> **What you should do**
Each line of the entries that mentions the string "with" needs to be reported.

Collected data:

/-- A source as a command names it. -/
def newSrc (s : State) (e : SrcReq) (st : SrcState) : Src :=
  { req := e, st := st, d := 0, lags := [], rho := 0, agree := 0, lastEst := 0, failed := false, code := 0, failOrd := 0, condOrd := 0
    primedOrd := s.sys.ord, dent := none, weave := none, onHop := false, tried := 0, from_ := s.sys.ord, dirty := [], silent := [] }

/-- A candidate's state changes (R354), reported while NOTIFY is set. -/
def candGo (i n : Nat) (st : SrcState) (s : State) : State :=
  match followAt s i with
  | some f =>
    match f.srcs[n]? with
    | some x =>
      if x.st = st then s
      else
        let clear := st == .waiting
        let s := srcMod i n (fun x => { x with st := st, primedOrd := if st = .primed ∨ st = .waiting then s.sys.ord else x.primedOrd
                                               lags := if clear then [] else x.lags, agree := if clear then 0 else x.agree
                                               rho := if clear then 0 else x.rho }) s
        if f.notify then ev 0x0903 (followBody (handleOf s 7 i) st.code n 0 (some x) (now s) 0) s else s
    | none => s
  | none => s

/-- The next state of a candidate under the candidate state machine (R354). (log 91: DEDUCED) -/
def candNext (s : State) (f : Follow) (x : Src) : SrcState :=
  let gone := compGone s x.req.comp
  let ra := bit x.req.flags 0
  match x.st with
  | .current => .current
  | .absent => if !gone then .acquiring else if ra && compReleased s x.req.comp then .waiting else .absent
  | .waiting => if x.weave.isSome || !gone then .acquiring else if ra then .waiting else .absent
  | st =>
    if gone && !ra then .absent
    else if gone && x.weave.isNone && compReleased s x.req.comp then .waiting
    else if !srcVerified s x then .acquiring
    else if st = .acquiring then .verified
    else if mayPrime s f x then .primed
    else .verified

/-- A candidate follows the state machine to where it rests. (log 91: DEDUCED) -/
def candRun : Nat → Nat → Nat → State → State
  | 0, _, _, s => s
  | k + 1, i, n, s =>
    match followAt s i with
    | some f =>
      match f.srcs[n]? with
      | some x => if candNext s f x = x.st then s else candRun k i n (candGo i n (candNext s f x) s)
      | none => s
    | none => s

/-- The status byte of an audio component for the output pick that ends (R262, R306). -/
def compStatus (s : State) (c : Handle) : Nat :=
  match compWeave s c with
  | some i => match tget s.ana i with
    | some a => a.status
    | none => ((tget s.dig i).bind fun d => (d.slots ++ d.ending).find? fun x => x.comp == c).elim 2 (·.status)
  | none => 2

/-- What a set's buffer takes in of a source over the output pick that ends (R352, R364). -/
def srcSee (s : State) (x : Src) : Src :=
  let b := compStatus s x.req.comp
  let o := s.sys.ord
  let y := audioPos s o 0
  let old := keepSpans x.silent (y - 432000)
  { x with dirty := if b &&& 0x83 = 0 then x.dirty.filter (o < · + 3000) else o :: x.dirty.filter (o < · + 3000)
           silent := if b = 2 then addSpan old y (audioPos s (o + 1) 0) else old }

> **Exercise result**
  match followAt s i with
    match f.srcs[n]? with
        let s := srcMod i n (fun x => { x with st := st, primedOrd := if st = .primed ∨ st = .waiting then s.sys.ord else x.primedOrd
  match x.st with
    match followAt s i with
      match f.srcs[n]? with
  match compWeave s c with
  | some i => match tget s.ana i with
  { x with dirty := if b &&& 0x83 = 0 then x.dirty.filter (o < · + 3000) else o :: x.dirty.filter (o < · + 3000)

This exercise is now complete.